[Saved entries]
#####

/-- STATUS returns its record and changes nothing; the record has 148 bytes, and every field of R196 at its offset. -/
def Obligations.StatusReturnsItsRecord : Prop :=
  (∀ (s : State) (t : Nat) (l : Link) (p : Packet) (rest : List Packet), nextPacket s = some (l, p, rest) →
    p.code = 0x43#8 → p.payload.length = 0 →
    exec (.status t) s = .next (answered s t l p rest .ok (statusRecord s)))
  ∧ (∀ s : State,
    let bytes := statusRecord s
    let link := fun (offset : Nat) (l : Link) =>
      fieldAt bytes offset [(s.store.get l).lastDrop.code]
      ∧ fieldAt bytes (offset + 1) (beBytes 4 (smallestLead (s.store.get l).leads))
    let pair := fun (offset : Nat) (o : Out) (k : Kind) =>
      fieldAt bytes offset [if (s.pair o k).active = .bank0 then 0 else 1]
      ∧ fieldAt bytes (offset + 1) (bankFields (s.pair o k).bank0)
      ∧ fieldAt bytes (offset + 12) (bankFields (s.pair o k).bank1)
    let output := fun (offset : Nat) (o : Out) =>
      fieldAt bytes offset (beBytes 2 (s.ramps.get o).gain.toNat)
      ∧ fieldAt bytes (offset + 2) (beBytes 2 (s.ramps.get o).target.toNat)
      ∧ fieldAt bytes (offset + 4) (beBytes 2 (s.ramps.get o).remaining)
      ∧ fieldAt bytes (offset + 6) (beBytes 1 (((s.fades.get o).map Fade.step).getD 0))
      ∧ fieldAt bytes (offset + 7) (beBytes 1 (((s.fades.get o).map Fade.length).getD 0))
      ∧ fieldAt bytes (offset + 8) (beBytes 2 ((s.controllers.get o).ws * 65535 + 1 / 2).floor.toNat)
      ∧ fieldAt bytes (offset + 10) (beBytes 1 (s.controllers.get o).starved)
      ∧ fieldAt bytes (offset + 11) (beBytes 4
          ((((s.controllers.get o).held.bind fun i => (s.slot i).target).map BitVec.toNat).getD 0))
    bytes.length = 148
    ∧ fieldAt bytes 0 [0x01] ∧ fieldAt bytes 1 (beBytes 2 s.clock.period) ∧ fieldAt bytes 3 (beBytes 2 s.clock.misses)
    ∧ link 5 .a ∧ link 10 .b
    ∧ pair 15 .out0 .warp ∧ pair 38 .out0 .blend ∧ pair 61 .out1 .warp ∧ pair 84 .out1 .blend
    ∧ output 107 .out0 ∧ output 122 .out1
    ∧ fieldAt bytes 137 (beBytes 1 s.cues.length) ∧ fieldAt bytes 138 (beBytes 1 s.outcomes.length)
    ∧ fieldAt bytes 139 (beBytes 2 s.part.standbyDelay) ∧ fieldAt bytes 141 (beBytes 3 s.flagUnit.rising.toNat)
    ∧ fieldAt bytes 144 (beBytes 3 s.flagUnit.falling.toNat) ∧ fieldAt bytes 147 [s.engine.lock.code])
  ∧ [DropCause.none, .noClock, .standby, .stale, .early, .duplicate, .storeFull, .late, .incomplete].map DropCause.code =
      [0, 1, 2, 3, 4, 5, 6, 7, 8]
  ∧ [Lock.none, .normal, .oneWay].map Lock.code = [0, 1, 2]
  ∧ ∀ leads : List Nat, (leads = [] → smallestLead leads = 0)
    ∧ (leads ≠ [] → smallestLead leads ∈ leads ∧ ∀ n ∈ leads, smallestLead leads ≤ n)

/-! ### Patterns, standby and SOFT_RESET -/

/-- PATTERN: the record of every output in the mask, and the released request of those that had none. -/
def Obligations.PatternStartsOrRenews : Prop :=
  ∀ (s : State) (t : Nat) (l : Link) (p : Packet) (rest : List Packet), nextPacket s = some (l, p, rest) →
    p.code = 0x51#8 → p.payload.length = 5 → p.noOutput = false →
    exec (.pattern t) s = .next (
      match patternKindNamed (p.u8 0) with
      | none => answered s t l p rest .badParam []
      | some kind =>
        if (p.u16 3).toNat = 0 ∨ 600 < (p.u16 3).toNat then answered s t l p rest .badParam []
        else if s.engine.lock ≠ .none then answered s t l p rest .locked []
        else if s.part.service ≠ .none then answered s t l p rest .overridden []
        else if s.part.state.inStandby then answered s t l p rest .standby []
        else
          latchEdges s { answered s t l p rest .ok [] with
            part := { s.part with patterns := forOuts fun o =>
              (if p.outputs.get o then some ⟨kind, p.u16 1, max s.now t + 1000000 * (p.u16 3).toNat⟩
              else s.part.patterns.get o) }
            controllers := forOuts fun o =>
              (if p.outputs.get o && (s.part.patterns.get o).isNone then
                { s.controllers.get o with douser := false, douserTimer := none }
              else s.controllers.get o) })

/-- PATTERN_END and the expiry of a pattern's time: the record becomes absent, and a DARK output whose request is
released starts its douser timer. That a douser delay of 0 asserts the request within the same event is the model's
choice (log entry 30). -/
def Obligations.PatternEndsByCommandOrTime : Prop :=
  (∀ (s : State) (t : Nat) (l : Link) (p : Packet) (rest : List Packet), nextPacket s = some (l, p, rest) →
    p.code = 0x52#8 → p.payload.length = 0 → p.noOutput = false →
    exec (.patternEnd t) s = .next (latchEdges s { answered s t l p rest .ok [] with
      part := { s.part with patterns := forOuts fun o => if p.outputs.get o then none else s.part.patterns.get o }
      controllers := forOuts fun o => if p.outputs.get o then afterPattern s (max s.now t) o else s.controllers.get o }))
  ∧ ∀ (s : State) (o : Out) (pat : Pattern), s.part.patterns.get o = some pat →
      exec (.patternExpiry o) s = .next (latchEdges s { s with
        now := max s.now pat.expires
        part := { s.part with patterns := s.part.patterns.set o none }
        controllers := s.controllers.set o (afterPattern s (max s.now pat.expires) o) })

/-- Standby entry, by STANDBY ENTER from READY or WAKING and by the idle timer: the outputs are forced DARK, patterns
end, every slot is freed with STANDBY as the cause of a FILLING one, and the images in progress go to code 0 from the
line after the one being sent. -/
def Obligations.StandbyEntryDarkensThePart : Prop :=
  let entered := fun (s s' : State) (kind : StandbyKind) (now : Nat) (e : Engine) =>
    s' = { s with
      now := now
      engine := e
      part := { s.part with state := .standby kind, idleTimer := none, patterns := ⟨none, none⟩ }
      controllers := s'.controllers
      store := s'.store
      pipelines := s.pipelines.map (fun q => { q with raster := q.raster.map (Raster.blacken now) })
      flagUnit := s'.flagUnit }
    ∧ outputsForcedDark s'
    ∧ (∀ o : Out, (s'.controllers.get o).route = (s.controllers.get o).route
        ∧ (s'.controllers.get o).pendingRoute = (s.controllers.get o).pendingRoute)
    ∧ (∀ l : Link, s'.store.get l =
        ⟨⟨.free, .free, .free, .free⟩, (s.store.get l).leads,
          if (fillingIndex s l).isSome then .standby else (s.store.get l).lastDrop⟩)
    ∧ flagsLatched s s' ((if (fillingIndex s .a).isSome then [17] else [])
        ++ (if (fillingIndex s .b).isSome then [18] else []))
  (∀ (s : State) (t : Nat) (l : Link) (p : Packet) (rest : List Packet), nextPacket s = some (l, p, rest) →
    p.code = 0x53#8 → p.payload.length = 3 → (p.u8 0).toNat = 1 →
    (s.part.state = .ready ∨ ∃ e, s.part.state = .waking e) →
    ∃ s', exec (.standbyEnter t) s = .next s'
      ∧ entered s s' .commanded (max s.now t) (answered s t l p rest .ok []).engine)
  ∧ ∀ (s : State) (e : Nat), s.part.idleTimer = some e →
      ∃ s', exec .idleTimerExpiry s = .next s' ∧ entered s s' .automatic (max s.now e) s.engine

/-- STANDBY EXIT and the end of waking: STANDBY passes to WAKING for 200 ms, and WAKING to READY. STANDBY ENTER in
STANDBY makes the kind COMMANDED, DELAY restarts the idle timer, and an action that is none of the three is refused
by whichever row takes it (log entry 9). The link states that let the idle timer run, and the part states that are
standby. -/
def Obligations.StandbyIsLeftThroughWaking : Prop :=
  (∀ (s : State) (t : Nat) (l : Link) (p : Packet) (rest : List Packet), nextPacket s = some (l, p, rest) →
    p.code = 0x53#8 → p.payload.length = 3 → (p.u8 0).toNat = 2 →
    exec (.standbyExit t) s = .next (
      match s.part.state with
      | .standby _ =>
        { answered s t l p rest .ok [] with part := { s.part with state := .waking (max s.now t + 200000) } }
      | _ => answered s t l p rest .ok []))
  ∧ (∀ (s : State) (e : Nat), s.part.state = .waking e →
      exec .wakingTimerExpiry s = .next (latchEdges s { s with
        now := max s.now e
        part := { s.part with
          state := .ready
          idleTimer :=
            if s.ports.a.state.isIdle && s.ports.b.state.isIdle && s.part.standbyDelay != 0 then
              (match s.part.idleTimer with
              | some x => some x
              | none => some (max s.now e + 1000000 * s.part.standbyDelay))
            else none } }))
  ∧ (∀ x : LinkState, x.isIdle = true ↔ x = .off ∨ (∃ e, x = .seeking e) ∨ ∃ e, x = .quiet e)
  ∧ (∀ x : PartState, x.inStandby = true ↔ (∃ kind, x = .standby kind) ∨ ∃ e, x = .waking e)
  ∧ ∀ (s : State) (t : Nat) (l : Link) (p : Packet) (rest : List Packet), nextPacket s = some (l, p, rest) →
    p.code = 0x53#8 → p.payload.length = 3 →
    ((p.u8 0).toNat = 1 → ∀ kind : StandbyKind, s.part.state = .standby kind →
      exec (.standbyEnter t) s = .next { answered s t l p rest .ok [] with
        part := { s.part with state := .standby .commanded } })
    ∧ ((p.u8 0).toNat = 3 → exec (.standbyDelay t) s = .next (
        if 3600 < (p.u16 1).toNat then answered s t l p rest .badParam []
        else
          { answered s t l p rest .ok [] with
            part := { s.part with
              standbyDelay := (p.u16 1).toNat
              idleTimer :=
                if s.part.state = .ready ∧ s.ports.a.state.isIdle = true ∧ s.ports.b.state.isIdle = true
                    ∧ (p.u16 1).toNat ≠ 0 then
                  some (max s.now t + 1000000 * (p.u16 1).toNat)
                else none } }))
    ∧ (¬(1 ≤ (p.u8 0).toNat ∧ (p.u8 0).toNat ≤ 3) →
        exec (.standbyEnter t) s = .next (answered s t l p rest .badParam [])
        ∧ exec (.standbyExit t) s = .next (answered s t l p rest .badParam [])
        ∧ exec (.standbyDelay t) s = .next (answered s t l p rest .badParam []))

#####

WORK INSTRUCTION: Each line of the entries holding the string "flagUnit" should be found and copied.

ANSWER TO THE EXERCISE:
    ∧ fieldAt bytes 139 (beBytes 2 s.part.standbyDelay) ∧ fieldAt bytes 141 (beBytes 3 s.flagUnit.rising.toNat)
    ∧ fieldAt bytes 144 (beBytes 3 s.flagUnit.falling.toNat) ∧ fieldAt bytes 147 [s.engine.lock.code])
      flagUnit := s'.flagUnit }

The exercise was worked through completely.